Sandy: I’m so proud of the Uniting Church for its commitment from the outset to lift up the ministry of the whole people of God – men and women, old and young. For welcoming the wisdom of women who serve in leadership in every part of the church locally and nationally. For supporting and enhancing the ministry of women. For not privileging and preferencing one gender over another, but to be open to the vibrancy of God’s Spirit flowing in and through both women and men (and children!).

What does it mean to you to be a leader in the Uniting Church?

Sandy: Leadership comes in many forms and in many nuanced expressions. There is not one model or approach. Flexibility and adaptability is required, and a capacity to develop different approaches for particular contexts. Wisdom to discern is deeply embedded in effective leadership, growing from a faith in Jesus that is deep and continually growing.

In my role as Deacon, the lens for leadership is not only about being a practitioner in a ministry of service, but equipping and enthusing others in ministries of service. Deacons also use other descriptors like ‘advocates for justice’, as ‘carers who offers support and encouragement’, ‘educators’, ‘enablers’, ‘bridge builders’, and ‘prophets prepared to challenge injustice and offer alternatives’. Women offer fresh insights as leaders and there is generally a receptivity to a style that is premised on relationships, collaboration, connections and cooperation. None of this is exclusively gender-based, of course, and leadership is enhanced when the way God has gifted each person is affirmed and supported.

Deidre: Christian leadership is grounded in Christian discipleship. It’s as we faithfully follow Christ’s lead that we are formed as leaders. This leadership is shaped by Christ’s servanthood, love and respect for all people. Leaders in the Uniting Church are called to encourage and equip the whole people of God to engage in Christ’s ministry and mission.

As a woman in the Uniting Church, I have had the privilege to exercise leadership in youth and children’s ministry, as a Christian educator, working with congregations, as a teacher engaged in formation and theological education, as Moderator, and now as President-Elect.

I have had the joy of working across generations and cultures, I am very aware that in the Uniting Church my gender has not been a barrier to me exercising the gifts God has given me, in service to Christ, the Church, and the world.

There is sexism, subtle and not so subtle, in various parts of our Church, but it is not endorsed by our Basis of Union, our Constitution, our Regulations or our interpretation of the Scriptures. We affirm, develop and encourage the gifts of all our members – women and men, girls and boys.

There have been times in my life where I have been lulled into a sense that we have won the struggle for equality as women. Then I will meet an ordained woman who has been told that she was not really wanted as the congregation’s Minister of the Word because she was a woman. I have also met women in various ministry contexts who experience violence and abuse from male partners, husbands, and fathers.
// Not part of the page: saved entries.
-- ==== Sys2Proof/Machine/Home.lean ====
section
/-! DEFINITION. The home agent: line order, snoop filter, snoops, memory-side cache, module accesses, timeouts and errors
(R113 to R138). A request advances from one phase to the next as snoop answers and module accesses arrive. -/

namespace Sys2Proof.Machine

/-! ## Snoop filter (R116 to R120) -/

/-- The filter set of a line, with its slice (R118). -/
def sfKey (line : Nat) : Nat :=
  let fpa := line * 64
  homeSlice fpa * 2 ^ 25 + ((bits fpa 6 25) ^^^ (bits fpa 31 22))

/-- Whether a line's set is degraded (R137). -/
def State.isDegraded (s : State) (line : Nat) : Bool :=
  s.on HOME_SLICE_STATUS_DEGRADED_ALL (homeSlice (line * 64)) || s.hm.degraded.contains (sfKey line)

/-- The entry of a line; the home uses no entry of a degraded set (R137). -/
def State.sfFind (s : State) (line : Nat) : Option SfEntry :=
  if s.isDegraded line then none else (ngetD s.hm.sf (sfKey line) []).find? (fun e => e.line == line)

/-- The on-die filter cache's set of a line, with its slice (R118). -/
def odcKey (line : Nat) : Nat := sfKey line / 2 ^ 25 * 2 ^ 18 + sfKey line % 2 ^ 18

/-- The on-die filter cache after a lookup or a write of a line's entry: it holds a copy of the entry while there is one, the most recent of its set
of 16 first (R118, write-through; log 103). -/
def State.odcTouch (s : State) (line : Nat) (there : Bool) : State :=
  let rest := (ngetD s.hm.odc (odcKey line) []).filter (· != line)
  { s with hm := { s.hm with odc := nput [] (odcKey line) (if there then (line :: rest).take 16 else rest) s.hm.odc } }

/-- The entries of a set written; SF_VALID follows (Table 7-12). -/
def State.sfPut (s : State) (key : Nat) (es : List SfEntry) : State :=
  let old := (ngetD s.hm.sf key []).length
  let s := { s with hm := { s.hm with sf := nput [] key es s.hm.sf } }
  s.p SF_STATUS_SF_VALID (s.g SF_STATUS_SF_VALID (key / 2 ^ 25) + es.length - old) (key / 2 ^ 25)

/-- An entry written and made the most recent of its set. DESIGN CHOICE (log 103): a write of an entry is its use; a lookup that changes no entry is
none. -/
def State.sfSet (s : State) (e : SfEntry) : State :=
  (s.sfPut (sfKey e.line) (e :: (ngetD s.hm.sf (sfKey e.line) []).filter (fun x => x.line != e.line))).odcTouch e.line true

/-- The entry of a line freed. -/
def State.sfFree (s : State) (line : Nat) : State :=
  (s.sfPut (sfKey line) ((ngetD s.hm.sf (sfKey line) []).filter (fun x => x.line != line))).odcTouch line false

/-- The group bit of a holder in a coarse entry (Table 7-2). -/
def groupOf (holder : Nat) : Nat :=
  let d := holder / 4096
  let c := holder % 4096
  16 * d + (if c < 0x80 then c / 16 else 8 + (c - 0x80) / 2)

/-- The holders a group bit stands for: on this device its HOST ports and hearths, on another device every controller or
hearth of the group (R119). -/
def State.groupMembers (s : State) (g : Nat) : List Nat :=
  let d := g / 16
  let j := g % 16
  if j < 8 then
    ((List.range 16).map (fun k => 16 * j + k)).filterMap (fun c =>
      if d = s.dev && (s.isFollower c || s.g PC_LINK_STATUS_ROLE_BOUND c != 1) then none else some (4096 * d + c))
  else [4096 * d + 0x80 + 2 * (j - 8), 4096 * d + 0x81 + 2 * (j - 8)]

/-- The devices of the stack, this one included. -/
def State.members (s : State) : List Nat :=
  (List.range 4).filter (fun d => d == s.dev || bit (s.g STK_STATUS_MEMBERS) d)

/-- Every holder of the stack (R137). -/
def State.allHolders (s : State) : List Nat :=
  s.members.flatMap (fun d => (List.range 16).flatMap (fun j => s.groupMembers (16 * d + j)))

/-- The holders an entry names. -/
def State.holdersOf (s : State) (e : SfEntry) : List Nat :=
  if e.coarse then ((List.range 64).filter (fun g => bit e.groups g)).flatMap s.groupMembers else e.holders

/-- A holder added to a shared entry: a fifth makes it coarse (R119). -/
def SfEntry.addHolder (e : SfEntry) (h : Nat) : SfEntry :=
  if e.coarse then { e with groups := e.groups ||| 2 ^ groupOf h }
  else if e.holders.contains h then e
  else if e.holders.length < 4 then { e with holders := e.holders ++ [h] }
  else { e with coarse := true, holders := [], groups := (h :: e.holders).foldl (fun n x => n ||| 2 ^ groupOf x) 0 }

/-- A holder removed from a line's entry; a coarse entry keeps its group bits (R119, R120). -/
def State.sfRemove (s : State) (line h : Nat) : State :=
  match s.sfFind line with
  | none => s
  | some e =>
    if e.coarse then s
    else
      let hs := e.holders.filter (· != h)
      if hs = [] then s.sfFree line
      else s.sfPut (sfKey line) ((ngetD s.hm.sf (sfKey line) []).map (fun x => if x.line = line then { x with holders := hs } else x))

/-- Whether a request will make an entry (Table 7-4). -/
def HomeReq.makesEntry (r : HomeReq) (t : Txn) : Bool := (t.kind == .rdS || t.kind == .rdA) && r.x.isSome

/-- The ways of a set that are taken: its entries, and those that active requests of the set are to make, less those being recalled (R117). -/
def State.sfUsed (s : State) (key : Nat) : Nat :=
  let act := s.hm.reqs.filter (fun e => sfKey e.2.line == key && e.2.phase != .waiting && !e.2.rebuild && (s.sfFind e.2.line).isNone &&
    (match s.txn e.1 with | some t => e.2.makesEntry t | none => false))
  (ngetD s.hm.sf key []).length + act.length - (act.filter (fun e => e.2.phase == .victim)).length

/-- The entries a recall may choose. DESIGN CHOICE (log 127): an entry whose line has an active request, or is being recalled, is passed over. -/
def State.sfIdle (s : State) (key : Nat) : List SfEntry :=
  (ngetD s.hm.sf key []).filter (fun v => !(s.hm.reqs.any (fun e => (e.2.line == v.line && e.2.phase != .waiting) || e.2.snoops.any (fun x => x.line == v.line))))

/-- The victim of a full set: the least recent entry that is not owned, else the least recent (R120). -/
def victimOf (es : List SfEntry) : Option SfEntry :=
  match (es.filter (fun e => !e.owned)).getLast? with
  | some e => some e
  | none => es.getLast?

/-! ## Snoops -/

/-- A snoop to a holder of this device: it waits at a hearth, or goes to a host as a message; at a port that is DOWN it is discarded (R84). -/
def State.snoopHere (s : State) (x : SnoopOut) : State :=
  if 0x80 ≤ x.holder % 4096 then { s with hm := { s.hm with hearthSnoops := s.hm.hearthSnoops ++ [x] } }
  else if s.portState (x.holder % 4096) == 3 then s.portMod (x.holder % 4096) (fun p => { p with discarded := p.discarded + 1 })
  else s.toPort (x.holder % 4096) (.snoop x.holder x.kind x.line)

/-- Snoops issued: to holders of this device, and over Sirfin to those of others (R137). -/
def State.sendSnoops (s : State) (sn : List SnoopOut) : State :=
  sn.foldl (fun s x =>
    if x.holder / 4096 = s.dev then s.snoopHere x
    else s.stackPush { kind := 1, code := x.kind, cls := 1, src := 0x90 + homeSlice (x.line * 64), sdev := s.dev, ddev := x.holder / 4096,
                       inst := s.instOf (x.line * 64), addr := x.line * 64, tag := x.holder,
                       epoch := match s.hm.fwds.find? (fun f => f.1 == x.line && f.2.1 == x.holder) with | some f => 1 + f.2.2 | none => 0,
                       mask := match x.dst with | some q => 1 + q.1 + 4 * q.2 | none => 0 }) s

/-- The snoops of a line to a list of holders. -/
def mkSnoops (hs : List Nat) (kind line : Nat) (owner victim degraded : Bool) (dst : Option (Nat × Nat) := none) : List SnoopOut :=
  hs.map (fun h => { holder := h, kind := kind, owner := owner, line := line, victim := victim, degraded := degraded, dst := dst })

/-! ## Memory (R123, R136) -/

/-- The memory-side cache's lines changed. -/
def State.mscPut (s : State) (line : Nat) (x : Option MscLine) : State :=
  { s with hm := { s.hm with msc := match x with | some l => nset line l s.hm.msc | none => nerase line s.hm.msc } }

/-- Whether a flush still writes a line to its module. -/
def State.flushes (s : State) (line : Nat) : Bool :=
  s.hm.flushIds.any (fun id => match s.txn id with | some t => t.addr / 64 == line | none => false)

/-- The dirty lines of a slice: a line that a flush writes stays dirty until its module has it (R136, Table 20-8). -/
def State.dirtyOf (s : State) (sl : Nat) : Nat :=
  (s.hm.msc.filter (fun e => (e.2.dirty || s.flushes e.1) && homeSlice (e.1 * 64) == sl)).length

/-- Whether a pooled module has gone down with a fault of its port, so that R72 answers its accesses at once. DEDUCED (log 104): at a port that is down
by command an access waits for it (R58, R94). -/
def State.modDead (s : State) (m : Nat) : Bool :=
  let c := m / 16
  !(s.on MOD_ENTRY_PRESENT m) && (s.cond (downCond c).1 (downCond c).2 || s.cond (clkCond (c / 4)).1 (clkCond (c / 4)).2 || s.on PC_QUIESCE_STATUS_ISOLATED c)

/-- Whether a location lies on such a module. -/
def State.locDead (s : State) (l : MemLoc) : Bool := s.modDead l.mod

/-- Module reads of a line that a write of it has overtaken bring nothing into the memory-side cache. -/
def State.readsBehind (s : State) (fpa : Nat) : State :=
  { s with sw := { s.sw with txns := s.sw.txns.map (fun (e : Nat × Txn) =>
      if e.2.kind == .modRead && e.2.addr / 64 == fpa / 64 then (e.1, { e.2 with store := true }) else e) } }

/-- A module access is issued: it waits for its port, or concludes at once when its pooled module is gone (R72, R94, R132). A write's line is held where its
request's payload is, in the request's own cells or the memory-side cache. -/
def State.modAccess (s : State) (parent : Option Nat) (fpa : Nat) (l : MemLoc) (inst : Nat) (write : Bool) (data : List Byte) (poison : Bool) : State × Nat :=
  let sl := homeSlice fpa
  let c := l.mod / 16
  let t : Txn := 
  { src := 0x90 + sl, tag := 0, dev := s.dev, hdev := s.dev, inst := inst, cls := 0, kind := if write then .modWrite else .modRead, addr := fpa, dpa := l.dpa, mod := l.mod, len := 64, data := data, poison := poison, set := l.set, so := l.so, epoch := s.curEpoch, tAcc := s.now, tQueue := s.now, place := .egress c (s.sgOf inst), die := sl, parent := parent }
  let t := { t with path := s.pathOf t }
  let s := if write then (s.markDirty fpa).readsBehind fpa else s
  let r := s.take t
  if s.locDead l then ((r.1.deadRecord fpa inst (0x90 + sl) c write).conclude r.2 ST_LINK_DOWN [], r.2) else r

/-- The locations a write of the home reaches: the present one, and in TRAIL both of the migration, with one that a later commit gives (R156, R159). -/
def State.writeLocs (s : State) (fpa : Nat) : List MemLoc :=
  let now := match s.resolve fpa with | some l => [s.locAt l.set l.so] | none => []
  match s.inTrail (bits fpa 21 32) with
  | some m => ([s.locAt m.srcSet (m.srcSo * 2 ^ 21 + fpa % 2 ^ 21), s.locAt m.dstSet (m.dstSo * 2 ^ 21 + fpa % 2 ^ 21)] ++ now).dedup
  | none => now

/-- The locations a request's write reaches: the one decoded under its epoch, and every one of a page in TRAIL (R78, R156, R157). -/
def State.reqLocs (s : State) (t : Txn) : List MemLoc :=
  if (s.inTrail (bits t.addr 21 32)).isSome then s.writeLocs t.addr else [t.loc]

/-- Module writes of a line issued at every location it must reach. -/
def State.modWrites (s : State) (parent : Option Nat) (fpa inst : Nat) (data : List Byte) (poison : Bool) (locs : List MemLoc) : State × List Nat :=
  locs.foldl (fun r l => let q := r.1.modAccess parent fpa l inst true data poison; (q.1, r.2 ++ [q.2])) (s, [])

/-- A line evicted from the memory-side cache: a dirty one is written to its module. -/
def State.mscEvict (s : State) (line : Nat) : State :=
  match nget? line s.hm.msc with
  | none => s
  | some l =>
    let s := s.mscPut line none
    if l.dirty then (s.modWrites none (line * 64) (s.instOf (line * 64)) l.data l.poison (s.writeLocs (line * 64))).1 else s

/-- The memory-side cache's set of a line in its slice: 1 M lines in 16 ways are 65,536 sets. DESIGN CHOICE (log 20): the line number's low 16 bits. -/
def mscSet (line : Nat) : Nat := homeSlice (line * 64) * 2 ^ 16 + line % 2 ^ 16

/-- Room for a line among the 16 ways of its set: a clean line first, and never a dirty line of a page in SYNC (R136, R153; log 20). -/
def State.mscRoom (s : State) (line : Nat) : State × Bool :=
  let mine := s.hm.msc.filter (fun e => mscSet e.1 == mscSet line)
  if mine.length < 16 then (s, true)
  else match mine.find? (fun e => !(e.2.dirty && s.inSync (e.1 * 64 / 2 ^ 21))) with
    | some e => (s.mscEvict e.1, true)
    | none => (s, false)

/-- A line read from its module enters the memory-side cache, unless the cache has it, a write has overtaken the read, or its page is in SYNC (R136,
R153). -/
def State.mscFill (s : State) (line : Nat) (data : List Byte) (poison overtaken : Bool) : State :=
  if overtaken || (nget? line s.hm.msc).isSome || !(s.on HOME_CFG_MSC_EN) || s.inSync (bits (line * 64) 21 32) then s
  else let q := s.mscRoom line; if q.2 then q.1.mscPut line (some ⟨data, false, poison⟩) else q.1

/-- A line written to memory: into the memory-side cache where it holds or may allocate the line, else to the module, and never into the cache in the
place of a module that is gone (R72); the module writes to wait for. -/
def State.memWriteLine (s : State) (parent : Option Nat) (fpa inst : Nat) (data : List Byte) (poison : Bool) (locs : List MemLoc) : State × List Nat :=
  let line := fpa / 64
  if locs.any (fun l => s.locDead l) then (s.mscPut line none).modWrites parent fpa inst data poison locs
  else if (nget? line s.hm.msc).isSome then (s.mscPut line (some ⟨data, true, poison⟩), [])
  else if s.on HOME_CFG_MSC_EN && !(s.inSync (bits fpa 21 32)) then
    let r := s.mscRoom line
    if r.2 then (r.1.mscPut line (some ⟨data, true, poison⟩), []) else r.1.modWrites parent fpa inst data poison locs
  else s.modWrites parent fpa inst data poison locs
I then recognise, once more, that this struggle for equality and life-giving relationships for women and men is a struggle in which we as Christ’s church must continue to boldly engage.

Where have you been bold in your leadership in the Church?

Sandy: Along with Uniting Church ministry colleagues and friends, I took part in a bold stand to advocate for the release of children from immigration detention, particularly those detained in the former Inverbrackie detention centre. The arrests that followed this non-violent peaceful action also gave the opportunity to give public witness in the court system as to the reason for the action, particularly the welfare of vulnerable young children. It was not a rash decision to place ourselves in this situation, but one that emerged out of a deeply-held conviction that the welfare of the most vulnerable is an inescapable response to the Gospel.

Has there been a time when youve been involved in making bold or significant change for the Church?

Sandy: In 2013, I was elected as DIAKONIA World President at the DIAKONIA World Assembly. The election to this office is a privilege, but also offers an opportunity to spend time with Deacons and Deaconesses around the world serving in so many different ministries. What particularly strikes me is the faithfulness to ministries of service, to innovative pioneering ministries, to advocacy, to caring. Some of these men and women are serving in countries where ministry is challenging, and where their income is necessarily limited due to the financial circumstances of the church. And yet the ministry itself flourishes, with a confidence in God that sustains them through good times and hard times. My role includes learning from and with these diaconal ministry agents, to pray for and encourage them, to share their stories, to build connections, and to name and value what they do. A leader may sometimes do their best work in a ministry of encouragement and prayer so that others may flourish as they respond to God’s call on their lives.

What bold changes would you like to see in the Church in future?

Deidre: My vision is for our primary focus to be on the mission of God in the world – that we not be so focused on sorting out internal structures, but fully engage in doing justice, living compassionately and bearing God’s reconciling love in our world.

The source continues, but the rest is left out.